Let’s make the following assumptions: the mast’s height is small compared to the wavelength, and the signal to be received is vertically polarized. These are reasonable assumptions: the MiniWhip is often touted as an antenna for LF and MF (so with wavelengths of hundreds of meters), and those signals are predominantly vertically polarized (due to the influence of the relatively nearby conducting earth). At higher HF frequencies, these assumptions become less realistic, depending on the mast’s height.

2、无线电波电场的规律

让我们做如下假设:支撑杆的长度比无线电波的波长要短很多,而且无线电波是垂直极化信号。这是合理的假设,因为长中短波的波长是比较长的,尤其是中波和长波,而支撑杆也就数米高;接近支撑杆的无线电波也往往是垂直极化的。但在短波高波段,这个假设就变得不太对头了,不过这也取决于支撑杆的长度。(译注:高波段波长在十米内,跟支撑杆的高度在同一个数量级了。)

Such a vertically polarized radio signal produces vertical fieldlines in the area around the antenna, and as a consquence the so-called equipotential surfaces (surfaces on which the potential, i.e. the voltage w.r.t. ground, is the same everywhere). The metal plate in the MiniWhip will be at the same potential as the equipotential surface crossing it.

垂直极化的无线电波在MiniWhip天线周边产生垂直电场,同时形成了等电势面,等电势面上的电势处处相等。MiniWhip天线的小金属板上的电势会等于它所在位置处电场的电势。

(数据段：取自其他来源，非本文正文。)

-- ==== Sys2Proof/Machine/Wear.lean ====
section
/-! DEFINITION. Unit errors, failed units, the wear record and spare selection (R34, R38, R160, R663 to R665, R673 to R675, R687). -/

namespace Sys2Proof.Machine

/-- Fabric time in whole nanoseconds (R555). -/
def State.nowNs (s : State) : Nat := s.now / 2 ^ 32 % 2 ^ 64

/-- The entries the wear record holds at most (R673). -/
def wearMax : Nat := 65280

/-- An entry goes into the wear record (R673, R674): kept waiting while a compaction runs; a record that becomes full starts one. -/
def State.wearPut (s : State) (e : WearEntry) : State :=
  if s.rd .HS_WEAR 0 .FULL = 1 then { s with health := { s.health with waiting := s.health.waiting ++ [e] } }
  else
    let s1 := { s with health := { s.health with wear := s.health.wear ++ [e] } }
    let n := s1.health.wear.length
    let s2 := s1.wr .HS_WEAR 0 .USED (min n 0xFFFF)
    if wearMax ≤ n then s2.wr .HS_WEAR 0 .FULL 1 else s2

/-- An entry of the wear record is made now. DEDUCED (log 84), unsafe. -/
def State.wearAdd (s : State) (kind : Nat) (u : UnitId) (count : Nat) : State :=
  s.wearPut ⟨kind, u.die, u.slot, u.unit, count, s.nowNs⟩

/-- Whether a unit comes before another: by DIE, SLOT and UNIT (R675). -/
def unitBefore (a b : UnitId) : Bool :=
  decide (a.die < b.die) || (a.die == b.die && (decide (a.slot < b.slot) || (a.slot == b.slot && decide (a.unit < b.unit))))

/-- A unit put into an ascending list; one that is there already is not put twice. -/
def insertUnit (u : UnitId) : List UnitId → List UnitId
  | [] => [u]
  | x :: l => if u = x then x :: l else if unitBefore u x then u :: x :: l else x :: insertUnit u l

/-- A unit is in the set of failed units. -/
def State.isFailed (s : State) (u : UnitId) : Bool := s.health.failed.contains u

/-- A BP or column map entry of a cluster slot is invalid (R38, R678). -/
def State.mapInvalid (s : State) (k : Nat) : Bool :=
  let a := s.rd .HS_BP_MAP k .SPARE0
  let b := s.rd .HS_BP_MAP k .SPARE1
  let bad := fun c => decide (48 ≤ c) && c != 63
  a == b || decide (65 < a) || decide (65 < b) || bad (s.rd .HS_COL_MAP k .COL0) || bad (s.rd .HS_COL_MAP k .COL1)

/-- A cluster slot counts as failed (R34). -/
def State.slotFailed (s : State) (k : Nat) : Bool :=
  let d := k / 72
  let slot := k % 72
  s.rd .HS_BP_MAP k .FAILED == 1 || s.mapInvalid k
    || s.isFailed ⟨d, slot, 66⟩ || s.isFailed ⟨d, slot, 67⟩ || s.isFailed ⟨d, slot, 68⟩
    || decide (2 < (s.health.failed.filter fun u => u.die == d && u.slot == slot && decide (u.unit < 66)).length)

/-- A pitch is unusable (R24, R34). -/
def State.pitchUnusable (s : State) (p : Nat) : Bool :=
  let spare := s.rd .HS_PITCH_MAP p .SPARE_COL
  let bad := (List.range 9).filter fun c => s.slotFailed (9 * p + c)
  (s.part.isM4 && decide (32 ≤ p)) || decide (9 ≤ spare) || decide (1 < bad.length) || bad.any (fun c => c != spare)

/-- UNUSABLE of a pitch map entry follows R34. -/
def State.refreshPitch (s : State) (p : Nat) : State := s.wr .HS_PITCH_MAP p .UNUSABLE (bit (s.pitchUnusable p))

/-- A spare-map entry has been written (R35, R316, R329): PENDING is set, and noted where a load has latched the entry. -/
def State.pendMap (s : State) (r : RegName) (i : Nat) : State :=
  let k : RegKey := ⟨r, i, .PENDING⟩
  let s1 := s.wr r i .PENDING 1
  if s.load.active && s.load.latch.any (fun e => e.1.reg == r && e.1.i == i) then { s1 with load := { s1.load with latch := tset s1.load.latch k 1 } } else s1

/-- Spare selection for a cluster slot that has failed (R675, last rows of the table): the pitch's spare column. -/
def State.selectColumn (s : State) (u : UnitId) (k : Nat) : State :=
  let p := pitchOf k
  let spare := s.rd .HS_PITCH_MAP p .SPARE_COL
  let next := if k % 9 = spare then spare else if spare ≤ 8 ∧ s.slotFailed (9 * p + spare) = false then k % 9 else 15
  if next = spare then s
  else ((s.wr .HS_PITCH_MAP p .SPARE_COL next).pendMap .HS_PITCH_MAP p).wearAdd 5 u 0

/-- A whole cluster slot is marked failed (R37, R675). -/
def State.failSlot (s : State) (u : UnitId) (k : Nat) : State :=
  (if s.rd .HS_BP_MAP k .FAILED = 1 then s else (s.wr .HS_BP_MAP k .FAILED 1).wearAdd 5 u 0).selectColumn u k

/-- Spare selection in hardware mode for a failed unit of an E-die (R675). -/
def State.selectSpare (s : State) (u : UnitId) : State :=
  let k := 72 * u.die + u.slot
  let healthy := fun b => !s.isFailed ⟨u.die, u.slot, b⟩
  let s1 :=
    if u.die ≥ 8 then s
    else if u.unit < 66 then
      let a := s.rd .HS_BP_MAP k .SPARE0
      let b := s.rd .HS_BP_MAP k .SPARE1
      if u.unit = a ∨ u.unit = b then s
      else if healthy a then (s.wr .HS_BP_MAP k .SPARE0 u.unit).wearAdd 5 u 0
      else if healthy b then (s.wr .HS_BP_MAP k .SPARE1 u.unit).wearAdd 5 u 0
      else s.failSlot u k
    else if 69 ≤ u.unit then
      let col := u.unit - 69
      let a := s.rd .HS_COL_MAP k .COL0
      let b := s.rd .HS_COL_MAP k .COL1
      if col = a ∨ col = b then s
      else if a = 63 then ((s.wr .HS_COL_MAP k .COL0 col).pendMap .HS_COL_MAP k).wearAdd 5 u 0
      else if b = 63 then ((s.wr .HS_COL_MAP k .COL1 col).pendMap .HS_COL_MAP k).wearAdd 5 u 0
      else s.failSlot u k
    else s.failSlot u k
  if u.die < 8 then s1.refreshPitch (pitchOf k) else s1

/-- A unit is marked failed (R674): recorded with KIND 4, signalled (R696), and in hardware mode answered by spare selection. -/
def State.markFailed (s : State) (u : UnitId) : State :=
  if s.isFailed u then s
  else
    let s1 := { s with health := { s.health with failed := u :: s.health.failed } }
    let s2 := (s1.wearAdd 4 u 0).irq 4
    if s.rd .HS_CTRL 0 .SPARE_HOST = 0 then s2.selectSpare u
    else if u.die < 8 then s2.refreshPitch (pitchOf (72 * u.die + u.slot)) else s2

/-- A corrected or uncorrectable error of a unit is summed (R674); two uncorrectable ones in a period, or CE_THRESH corrected ones, mark it failed. -/
def State.countUnit (s : State) (u : UnitId) (ue : Bool) : State :=
  let h := s.health
  let s1 := { s with health :=
    if ue then { h with ue := tmod 0 h.ue u (· + 1) } else { h with ce := tmod 0 h.ce u (· + 1) } }
  if 2 ≤ tget 0 s1.health.ue u ∨ max 1 (s.rd .HS_CTRL 0 .CE_THRESH) ≤ tget 0 s1.health.ce u then s1.markFailed u else s1

/-- A word of a checked memory found in error, by a fetch (`src` 1) or a scrub read (`src` 0): counted, and logged when uncorrectable (R664, R667, R687). Of several at once the log takes the one that stands first by KIND, SLOT, UNIT and ADDR (R682); a word that both find is logged once, as a fetch's (R681). -/
def State.scError (s : State) (k kind unit addr src : Nat) (ue : Bool) : State :=
  let d := k / 72
  if ue then
    let s1 := s.bump .SC_UE_COUNT d .COUNT 1
    let old := [FName.KIND, .SLOT, .UNIT, .ADDR].map (s.rd .SC_UE_LOG d)
    let new := [kind, k % 72, unit, addr]
    if s.logsNow .SC_UE_LOG d [s.ticks] && old == new then (if src = 1 then s1.wr .SC_UE_LOG d .SRC 1 else s1)
    else s1.logIn .SC_UE_LOG d [s.ticks] [(.KIND, kind), (.SLOT, k % 72), (.UNIT, unit), (.ADDR, addr), (.SRC, src)] false (decide (new < old)) id
  else s.bump .SC_CE_COUNT d .COUNT 1

/-- The unit of the wear record that a configuration memory of a cluster belongs to (R673, R686). -/
def unitOfKind (kind unit : Nat) : Nat :=
  match kind with
  | 1 => unit
  | 4 => 68
  | 0 => 67
  | _ => 66

/-- An upset met by a fetch of a step (R664): counted and summed; an uncorrectable one enters the camp's fault summary. -/
def State.fetchUpset (s : State) (c : Nat) (u : Upset) : State :=
  let s1 := (s.scError u.cluster u.kind u.unit u.addr 1 u.ue).countUnit
    ⟨u.cluster / 72, u.cluster % 72, unitOfKind u.kind u.unit⟩ u.ue
  if u.ue then s1.campFault c (u.cluster / 72) else s1

/-- The order in which units that err in one step are handled (R675): DIE, SLOT and UNIT. -/
def upsetBefore (u v : Upset) : Bool :=
  decide (u.cluster < v.cluster) || (u.cluster == v.cluster && decide (unitOfKind u.kind u.unit ≤ unitOfKind v.kind v.unit))

/-- An upset put into its place. -/
def putUpset (u : Upset) : List Upset → List Upset
  | [] => [u]
  | v :: l => if upsetBefore u v then u :: v :: l else v :: putUpset u l

/-- The upsets of a step in the order in which they are handled. -/
def sortUpsets (l : List Upset) : List Upset := l.foldr putUpset []

/-- A disagreement of the copies of a cluster's configuration (R665). DEDUCED (log 26), unsafe. -/
def State.voteEvent (s : State) (c : Nat) (v : VoteEvent) : State :=
  if v.all then (s.scError v.cluster 5 0 0 1 true).campFault c (v.cluster / 72)
  else s.bump .SC_VOTE_COUNT (v.cluster / 72) .COUNT 1

end Sys2Proof.Machine
end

However, the amplifer in the MiniWhip is not just connected to the metal plate, but also to the grouned mast. To be more precise: the amplifier measurs the potential difference between the plate and the mast, buffers this, and applies this same potential difference between the shield and the center conductor of the coaxial cable. This is crucial: the signal that ends up in the receiver, is the potential difference between the plate and the mast.

放大电路不仅连接着小金属板,而且连接着金属支撑杆(译注:理论上,支撑杆是接地的,电路板上的“地”通过同轴电缆屏蔽层也是接地的)。更准确地说:MiniWhip放大电路的源信号是小金属板与支撑杆之间的电势差,放大后的信号通过同轴电缆的芯线和屏蔽层传输到接收机。换言之:接收机所接收到的信号就是经过放大的小金属板与金属支撑杆之间的电势差信号。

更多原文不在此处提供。